Facebook parent company Meta cuts 11,000 jobs in latest sign of tech slowdown

Facebook’s parent company Meta announced massive layoffs on Wednesday, cutting 11,000 jobs, or about 13% of its staff, amid an industry-wide downturn that has rocked Silicon Valley in recent times. month.

The cuts represent the first drastic downsizing undertaken by the company since its founding in 2004 and the latest sign that the once invincible tech giants are in a moment of judgment.

Calling the layoffs “some of the toughest changes we’ve made in Meta’s history,” Meta CEO Mark Zuckerberg said the company has been overhired during the pandemic, assuming ultra-growth fast would continue.

“Not only has online commerce returned to earlier trends, but the macroeconomic slowdown, increased competition, and loss of advertising signal has caused our revenue to decline from what I expected,” Zuckerberg wrote in a message to employees. “I was wrong, and I take responsibility for it.”
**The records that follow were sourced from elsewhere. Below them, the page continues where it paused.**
/-- Step 4 of PARK entry: false wakes, levels and what stays unarmed (Table 15-5). -/
def nmPark (s : State) : State :=
  forEach (List.finRange 3) (fun c t0 =>
    let t := nmAssess c (nmFalse c t0)
    let x := t.nm.can[c]
    let n := falseCount c t
    let hold := x.level = 2 ∧ x.parkCount < n
    let t1 := updNm c (fun y => { y with
      parkCount := n, unarmed := decide (x.level = 3) || decide hold,
      holdEnd := if hold then some (t.now + secP (3600 * t.fld Ix.NM_FW_CFG 24 8)) else none }) t
    onlyIf (decide (x.level = 3)) (report 0xA04 c.val) t1) s

/-- The hold of a channel ends: the park engine arms its sources (Table 15-5). -/
def holdExpires (c : Can) (s : State) : State :=
  match (s.nm.can[c]).holdEnd with
  | none => s
  | some t =>
    if s.pw.pw = .retain ∨ s.pw.pw = .deep then
      let s1 := updNm c (fun x => { x with holdEnd := none, unarmed := false }) (s.reach t)
      let mine := (nmSources c s1).filter fun k => (k == 7) == (s1.pw.pw == .deep)
      { s1 with pw := { s1.pw with armed := s1.pw.armed ++ mine } }
    else s

/-- NM_ESCALATION_HOLD_EXPIRY (R375). -/
def execNmEscalationHoldExpiry (c : Can) (s : State) : Host.Outcome State Fault Refusal :=
  doneFor .always s fun s => holdExpires c s

/-- A channel restarts in AWAKE with need for READY from T0 (R355, R362), its controller from the frozen counters where they
are restored (R369). -/
def nmStartChannel (c : Can) (s : State) : State :=
  if canMode c s = 0 then updNm c (fun x => { x with st := .off }) s
  else
    let f := (s.nm.can[c]).frozen.getD (0, 0)
    let s1 := updNm c (fun x => { x with
      st := .awake, need := true, wakeUntil := s.bn.t0 + nmReady c s, wakeAt := s.bn.t0, masterAt := s.bn.t0, lostSaid := false,
      held := false, pn := 0, sent := 0, silence := false, repeats := 0, needUntil := 0, unarmed := false, holdEnd := none }) s
    let s2 := updCan c (fun x => { x with txErr := f.1, rxErr := f.2, lastFrame := s.bn.t0 }) s1
    startNmCycle c (postReleases c (restartTimeouts c s2))

/-- A committed change reaches network management: the cyclic NM frames follow ROLE and CYCLE, and a LIN channel whose `LIN_CFG_l`
changed takes its role anew (assumption log 64). -/
def nmCommit (old s : State) : State :=
  let s1 := forEach (List.finRange 3) (fun c t =>
    if nmRole c t = nmRole c old ∧ nmCycle c t = nmCycle c old then t
    else
      let u := stopNmCycle c t
      if (u.nm.can[c]).st == .awake || (u.nm.can[c]).st == .ready then startNmCycle c u else u) s
  forEach (List.finRange 2) (fun l t =>
    if t.word (Ix.LIN_CFG l.val) == old.word (Ix.LIN_CFG l.val) then t else linBegin l t.now t) s1

/-- The committed MODE of a channel comes into force with its timing: an unused channel is OFF, one newly used is AWAKE (R355, Table
14-5). -/
def nmFollowMode (c : Can) (s : State) : State :=
  let st := (s.nm.can[c]).st
  if canMode c s = 0 then
    if st == .off then s else updNm c (fun x => { x with st := .off, need := false }) (nmQuiet c s)
  else if st == .off then
    let s1 := updNm c (fun x => { x with st := .awake, need := ownNeed c s, masterAt := s.now, lostSaid := false }) s
    startNmCycle c (postReleases c (restartTimeouts c s1))
  else s

/-- CAN_TIMING_APPLY (R325). -/
def execCanTimingApply (c : Can) (at_ : Nat) (s : State) : Host.Outcome State Fault Refusal :=
  doneFor .coreRun s fun s =>
    let t := timingApply c at_ s
    if (s.can.ctl[c]).timingWait && !(t.can.ctl[c]).timingWait then nmFollowMode c t else t

/-- Step 6 of a start. -/
def nmStart (s : State) : State := forEach (List.finRange 3) (fun c t => nmStartChannel c t) s

/-- The application pair has restarted: every channel not asleep restarts in AWAKE, its controller running on (ch. 15 Edges). -/
def nmRestart (s : State) : State :=
  forEach (List.finRange 3) (fun c t =>
    match (t.nm.can[c]).st with
    | .off | .busSleep | .silent => t
    | _ =>
      let t1 := updNm c (fun x => { x with st := .awake, need := true, wakeUntil := t.bn.t0 + nmReady c t, silence := false, sent := 0 }) t
      startNmCycle c (postReleases c (restartTimeouts c t1))) s

end Sys2Proof.Machine
end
Meta, which has about 87,000 employees, recently suffered belt-tightening measures such as hiring freezes and the elimination of non-essential travel.

In his memo to employees, Zuckerberg said Meta’s hiring freeze will continue, along with the reduction of its real estate inventory, among other cost-cutting changes to be announced in the coming months.
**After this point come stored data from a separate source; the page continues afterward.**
-- ==== Sys2Proof/Machine/Security.lean ====
section
/-!
DEFINITION. Security functions (20_security_and_lifecycle.md): credentials and challenges, the key store,
authenticated CAN commands, permits, OWNER_LOCK, the entropy source and the debug port.
-/
namespace Sys2Proof.Machine

/-! ## Parties -/

/-- A party changed. -/
def updParty (w : Fin 5) (f : Party → Party) (s : State) : State :=
  { s with sec := { s.sec with parties := s.sec.parties.set w (f s.sec.parties[w]) } }

/-- The key store changed. -/
def updSec (f : Sec → Sec) (s : State) : State := { s with sec := f s.sec }

/-- A changed slot leaves its former content in the other copy. -/
def olderSlots {α : Type} [DecidableEq α] (same : α → α) (was now other : List α) : List α :=
  (was.zip (now.zip other)).map fun x => if same x.1 = same x.2.1 then x.2.2 else x.1

/-- The other copies after a write of the key store: what each item that changed held before (R474). The freshness of a CAN key lies
in the retention list and is not written (R492). -/
def olderItems (c d : Sec) : KeyItems :=
  { signers := olderSlots id c.signers d.signers c.older.signers
    keys := olderSlots (fun x => { x with fv := 0 }) c.keys d.keys c.older.keys
    adoption := if d.adoption = c.adoption then c.older.adoption else c.adoption
    owner := if d.owner = c.owner then c.older.owner else c.owner
    revokedVer := if d.revokedVer = c.revokedVer then c.older.revokedVer else c.revokedVer
    revoked := if d.revokedVer = c.revokedVer then c.older.revoked else c.revoked
    floor := if d.floor = c.floor then c.older.floor else c.floor }

/-- The key store written: the copy with the lower counter is the one replaced (R474). -/
def writeStore (f : Sec → Sec) (s : State) : State :=
  updSec (fun c => { f c with older := olderItems c (f c) }) s

/-- A start finds the copy in force of an item without a valid CMAC: the other copy is in force, and where that fails too the item is
absent, a corrupt ADOPTION record excepted (R474, R475). -/
def rotItem (c : Sec) (x : KeyItem × Bool) : Sec :=
  let o := if x.2 then KeyItems.reset else c.older
  match x.1 with
  | .signer n => { c with signers := c.signers.set n.val (o.signers.getD n.val none) }
  | .key n => { c with keys := modifyAt c.keys n.val fun k => { o.keys.getD n.val KeySlot.reset with fv := k.fv } }
  | .adoption => { c with adoption := if x.2 then .corrupt else o.adoption }
  | .owner => { c with owner := o.owner }
  | .revoked => { c with revokedVer := o.revokedVer, revoked := o.revoked }
  | .floor => { c with floor := o.floor }

/-- The requester that a party is: none for the test port. -/
def requesterOf (w : Fin 5) : Option Requester :=
  if w.val = 0 then some .host else if h : 2 ≤ w.val then some (.tester ⟨w.val - 2, by omega⟩) else none

/-- Requester kind of R480: 1 host, 2 test port, 3 UDS. -/
def kindCode (w : Fin 5) : Nat := if w.val = 0 then 1 else if w.val = 1 then 2 else 3

/-- Freeze word w10 of group 0xC for a party (R505). -/
def partyCode (w : Fin 5) : Nat := if w.val = 0 then 0 else if w.val = 1 then 2 else 1 + (w.val - 2) * 4

/-- Report a source of group 0xC with its freeze words (R505). -/
def secReport (id who : Nat) (s : State) : State :=
  reportWith id 0 [s.view Ix.LC_STATE, s.view Ix.SEC_STATUS, toWord who] s

/-- Bytes from the DRBG, and the state after the request (R505). -/
def draw (n : Nat) (s : State) : List Byte × State :=
  (Config.drbg s.sec.drbg n, updSec (fun c => { c with drbg := c.drbg + 1, sinceSeed := c.sinceSeed + 1 }) s)

/-- Challenge and seed requests of a party are refused (R483). -/
def lockedOut (w : Fin 5) (s : State) : Bool :=
  match (s.sec.parties[w]).lockedAt with | some t => decide (s.now < t + secP 10) | none => false

/-- Issue a challenge of 32 bytes (R480). -/
def issueChallenge (w : Fin 5) (s : State) : List Byte × State :=
  let d := draw 32 s
  (d.1, updParty w (fun p => { p with challenge := some (d.1, s.now) }) d.2)

/-- Count a failure; the third within 10 min begins the refusal and spends them, and counting starts afresh when it ends (R483). -/
def countFailure (w : Fin 5) (s : State) : State :=
  let p := s.sec.parties[w]
  if lockedOut w s then s else
  let recent := s.now :: p.fails.filter fun t => decide (s.now ≤ t + secP 600)
  if 3 ≤ recent.length then
    (updParty w (fun p => { p with fails := [], lockedAt := some s.now }) s).bump Ix.SEC_AUTH_COUNTS 16 8
  else updParty w (fun p => { p with fails := recent }) s

/-- Whether the present failures make the next one the third (R445). -/
def thirdFailure (w : Fin 5) (s : State) : Bool :=
  decide (2 ≤ ((s.sec.parties[w]).fails.filter fun t => decide (s.now ≤ t + secP 600)).length)

/-- A party's privilege falls to the default; its open transaction is rolled back with cause 0x3 (R481, R79). -/
def dropPriv (w : Fin 5) (s : State) : State :=
  let fell := decide (0 < (s.sec.parties[w]).priv)
  let s1 := updParty w (fun p => { p with priv := 0, validUntil := none, override := false, ret := false }) s
  match requesterOf w, fell with
  | some r, true => rollBackOf r 3 s1
  | _, _ => s1

/-- Every party falls to its default privilege. -/
def dropAll (s : State) : State := forEach (List.finRange 5) dropPriv s

/-! ## Credentials (R479–R483) -/

/-- A value is listed in REVOKED by an entry of its kind: bits [30:0] agree (R487). -/
def isRevoked (signer : Bool) (v : Nat) (s : State) : Bool := s.sec.revoked.contains (v % 2 ^ 31 + b2n signer * 2 ^ 31)

/-- The key that issues a credential of a privilege (Table 20-3). -/
def issuerKey (priv : Nat) (s : State) : Option (List Byte) :=
  if priv = 3 then some Config.vendorRoot else s.sec.makerRoot.map (·.1)

/-- MAKER_ID of a credential is valid under Table 20-3. -/
def makerOk (priv id : Nat) (s : State) : Bool :=
  (id == 0 && priv == 3) || (match s.sec.makerRoot with | some m => m.2 == id | none => false)

/-- VALID_UNTIL and VALID_FROM hold (R480 check 6). -/
def windowOk (from_ until_ : Nat) (s : State) : Bool :=
  decide (s.sec.floor ≤ until_) &&
    (match s.rtcNow with | some t => decide (from_ ≤ t) && decide (t ≤ until_) | none => true)

/-- The checks of R480 on a response of 252 bytes against a challenge. -/
def credentialOk (w : Fin 5) (challenge resp : List Byte) (s : State) : Bool :=
  let priv := leAt resp 6 1
  let device := leAt resp 0x10 8
  resp.length == 252 && leAt resp 0 4 == 0x31445243 && leAt resp 4 2 == 1 && decide (1 ≤ priv) && decide (priv ≤ 3) &&
    (match issuerKey priv s with | some k => Config.ecdsaVerify k (resp.take 0x7C) (slice resp 0x7C 64) | none => false) &&
    !isRevoked false (leAt resp 8 4) s && makerOk priv (leAt resp 0x0C 4) s &&
    (device == 0 || device == Config.serial.toNat) && windowOk (leAt resp 0x18 4) (leAt resp 0x1C 4) s &&
    Config.ecdsaVerify (slice resp 0x20 64) (challenge ++ leBytes Config.serial.toNat 8 ++ leBytes (kindCode w) 1)
      (resp.drop 188)

/-- FLOOR is raised to the RTC by an acceptance (R482). -/
def raiseFloor (s : State) : State :=
  match s.rtcNow with | some t => writeStore (fun c => { c with floor := Nat.max c.floor t }) s | none => s

/-- An accepted credential gives its privilege (R481); one below the present privilege rolls the party's transaction back (R79). -/
def acceptCredential (w : Fin 5) (resp : List Byte) (s : State) : State :=
  let flags := leAt resp 7 1
  let s1 := raiseFloor ((updParty w (fun p =>
    { p with priv := leAt resp 6 1, validUntil := some (leAt resp 0x1C 4), override := nbits flags 0 1 == 1,
             ret := nbits flags 1 1 == 1 }) s).bump Ix.SEC_AUTH_COUNTS 0 8)
  match requesterOf w, decide (leAt resp 6 1 < (s.sec.parties[w]).priv) with
  | some r, true => rollBackOf r 3 s1
  | _, _ => s1

/-- A response consumes the outstanding challenge and is judged (R480): whether it was accepted, and the state. -/
def respond (w : Fin 5) (resp : List Byte) (s : State) : Bool × State :=
  let open_ := match (s.sec.parties[w]).challenge with
    | some (c, t) => if s.now < t + secP 10 then some c else none
    | none => none
  let s1 := updParty w (fun p => { p with challenge := none }) s
  match open_ with
  | some c =>
    if credentialOk w c resp s then (true, acceptCredential w resp s1)
    else (false, countFailure w (secReport 0xC00 (partyCode w) (s1.bump Ix.SEC_AUTH_COUNTS 8 8)))
  | none => (false, countFailure w (secReport 0xC00 (partyCode w) (s1.bump Ix.SEC_AUTH_COUNTS 8 8)))

/-- CREDENTIAL_EXPIRY (R481): VALID_UNTIL has passed by the RTC, at the second after it. -/
def credentialExpiry (w : Fin 5) (s : State) : State :=
  match (s.sec.parties[w]).validUntil, s.pw.rtc with
  | some u, some (secs, at_) => dropPriv w (s.reach (at_ + secP (u + 1 - secs)))
  | _, _ => s

/-- The RTC was set to a time: a privilege whose VALID_UNTIL has passed ends at once (R481). -/
def credentialsAt (t : Nat) (s : State) : State :=
  forEach (List.finRange 5) (fun w u => match (u.sec.parties[w]).validUntil with
    | some v => if v < t then dropPriv w u else u
    | none => u) s

/-- CREDENTIAL_EXPIRY (R481). -/
def execCredentialExpiry (w : Fin 5) (s : State) : Host.Outcome State Fault Refusal :=
  doneFor .core s fun s => credentialExpiry w s

/-- The 10 s refusal of a party ends (R483). -/
def lockoutEnds (w : Fin 5) (s : State) : State :=
  match (s.sec.parties[w]).lockedAt with
  | some t => updParty w (fun p => { p with lockedAt := none }) (s.reach (t + secP 10))
  | none => s

/-- AUTH_LOCKOUT_EXPIRY (R483). -/
def execAuthLockoutExpiry (w : Fin 5) (s : State) : Host.Outcome State Fault Refusal := doneFor .core s fun s => lockoutEnds w s

/-- The party of a tester. -/
def testerParty (c : Can) : Fin 5 := ⟨2 + c.val, by omega⟩

/-- SA_DELAY_EXPIRY (R445): the 10 s after the third invalid key end. -/
def execSaDelayExpiry (c : Can) (s : State) : Host.Outcome State Fault Refusal :=
  doneFor .pair s fun s => lockoutEnds (testerParty c) s

/-- A challenge ends 10 s after its issue (R480). -/
def challengeExpiry (w : Fin 5) (s : State) : State :=
  match (s.sec.parties[w]).challenge with
  | some (_, t) => updParty w (fun p => { p with challenge := none }) (s.reach (t + secP 10))
  | none => s

/-- CHALLENGE_EXPIRY (R480). -/
def execChallengeExpiry (w : Fin 5) (s : State) : Host.Outcome State Fault Refusal := doneFor .core s fun s => challengeExpiry w s

/-! ## Authenticated CAN commands (R489–R492) -/

/-- The configured command of a frame's channel and identifier. -/
def acmdOf (c : Can) (f : CanFrame) (s : State) : Option Nat :=
  (List.range 16).find? fun k =>
    acmdUsed k s && s.fld (Ix.SEC_ACMD_CFG k) 0 2 == c.val && s.flag (Ix.SEC_ACMD_CFG k) 2 == f.ide &&
      s.fld (Ix.SEC_ACMD_ID k) 0 29 == f.id

/-- A key slot changed. -/
def updKey (n : Nat) (f : KeySlot → KeySlot) (s : State) : State := writeStore (fun c => { c with keys := modifyAt c.keys n f }) s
The dramatic shake-up comes as the company undergoes major changes on two fronts.

First, the company has invested several billion dollars in the so-called metaverse, a utopian online future in which people live, work and play in virtual reality. This is, so far, an unproven but costly pivot away from social media activity.
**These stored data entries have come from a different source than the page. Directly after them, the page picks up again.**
-- ==== Sys2Proof/Machine/Image.lean ====
section
/-!
DEFINITION. The Lerul image (02_harness_key_and_startup.md): its layout, what its sections say, and the checks of step 5 in
the order of Table 2-11 (R595).
-/
namespace Sys2Proof.Machine

/-- A failing check: outcome (Table 2-8), DETAIL (Table 2-10), image offset, and for a NETWORK error the sub-code and item. -/
structure LoadErr where
  outcome : Nat
  detail : Nat
  offset : Nat
  sub : Nat
  item : Nat
  deriving DecidableEq, Repr

/-- A failing check without a NETWORK sub-code. -/
def loadErr (outcome detail offset : Nat) : LoadErr :=
  { outcome := outcome, detail := detail, offset := offset, sub := 0, item := 0 }

/-- The error of a check where its condition does not hold. -/
def need (ok : Bool) (e : LoadErr) : Option LoadErr := if ok then none else some e

/-- The first failing check of a list. -/
def firstErr {α : Type} (xs : List α) (f : α → Option LoadErr) : Option LoadErr := xs.findSome? f

/-! ## Header (Table 2-2) -/

/-- VEHICLE_ID of an image. -/
def imgVehicle (b : List Byte) : List Byte := slice b 0x18 24
/-- MAKER_ID of an image. -/
def imgMaker (b : List Byte) : Nat := leAt b 0x30 4
/-- SIGNER_ID of an image. -/
def imgSigner (b : List Byte) : Nat := leAt b 0x34 4
/-- SEQUENCE of an image. -/
def imgSequence (b : List Byte) : Nat := leAt b 0xC 4
/-- DOMAIN_SIZE of an image. -/
def imgDomain (b : List Byte) : Nat := leAt b 0x16 1

/-- Checks of 5c, in order, on a header and the key capacity in bytes (R595). -/
def headerErr (b : List Byte) (cap : Nat) : Option LoadErr :=
  let magic := leAt b 0 4
  if magic = 0xFFFFFFFF ∨ magic = 0 then some (loadErr 2 0 0)
  else need (magic == 0x314C524C) (loadErr 3 3 0)
    <|> need (crc32 (b.take 0x5C) == leAt b 0x5C 4) (loadErr 3 4 0x5C)
    <|> need (leAt b 4 2 == 1) (loadErr 3 5 4)
    <|> need (leAt b 6 2 == 96) (loadErr 3 5 6)
    <|> need (within 176 cap (imgLength b)) (loadErr 3 6 8)
    <|> need (decide (imgSections b ≤ 32) && decide (0x60 + 16 * imgSections b + 80 ≤ imgLength b)) (loadErr 3 7 0x14)

/-! ## Section table (Table 2-3, R34, R36) -/

/-- A section type of Table 2-4. -/
def knownType (t : Nat) : Bool := within 1 0xA t || t == 0x10 || t == 0xF0

/-- Two entries count as a second occurrence of one another (R36): one known type, and for MEMBER one ordinal, with those of
SIZE 0 counting together. NAMES may repeat. -/
def sameSection (b : List Byte) (x y : Entry) : Bool :=
  x.typ == y.typ && knownType x.typ && x.typ != 0xF0
    && (x.typ != 0x10
        || ((x.size == 0) == (y.size == 0) && (x.size == 0 || leAt b x.off 1 == leAt b y.off 1)))

/-- Two sections share a byte; absent sections share none. -/
def overlap (x y : Entry) : Bool :=
  x.size != 0 && y.size != 0 && decide (x.off < y.off + y.size) && decide (y.off < x.off + x.size)

/-- Layout of every entry, then every CRC (5e, R595). -/
def layoutErr (b : List Byte) : Option LoadErr :=
  let es := entries b
  let top := 0x60 + 16 * imgSections b
  firstErr es.zipIdx (fun p =>
      let e := p.1
      let before := es.take p.2
      need ((e.size == 0 || (e.off % 16 == 0 && decide (top ≤ e.off) && decide (e.off + e.size + 80 ≤ imgLength b)))
        && !(before.any fun x => overlap x e || sameSection b x e)) (loadErr 3 7 e.at_))
    <|> firstErr es (fun e =>
      if e.size = 0 then need (e.crc == 0) (loadErr 3 8 (e.at_ + 12))
      else need (crc32 (secBytes b e) == e.crc) (loadErr 3 8 e.off))

/-- The first section of a type that is present, with its offset. -/
def sectionEntry (b : List Byte) (t : Nat) : Option Entry := (entries b).find? fun e => e.typ == t && e.size != 0

/-- The bytes of the section of a type, empty where absent. -/
def sectionOf (b : List Byte) (t : Nat) : List Byte :=
  match sectionEntry b t with | some e => secBytes b e | none => []

/-- The offset of the section of a type. -/
def offOf (b : List Byte) (t : Nat) : Nat := match sectionEntry b t with | some e => e.off | none => 0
Second, the uncertain economy has caused nervous advertisers to cut spending. The setback has hit Meta, since nearly all of its revenue comes from ads. It has also hurt ad-dependent services like Snap and YouTube.

According to Zuckerberg, the 11,000 employees who will lose their jobs at Meta will receive 16 weeks of severance pay and health insurance for six months. Holders of terminated visas will receive resources to help them change immigration status, he said.

Tech sector layoffs come after pandemic-fueled hiring spree

Meta, like many other tech companies, launched a hiring drive during the pandemic. It has recruited tens of thousands of new employees to meet growing demand from people stuck at home. Still, fears of a possible recession, inflation and war in Ukraine have rocked the industry.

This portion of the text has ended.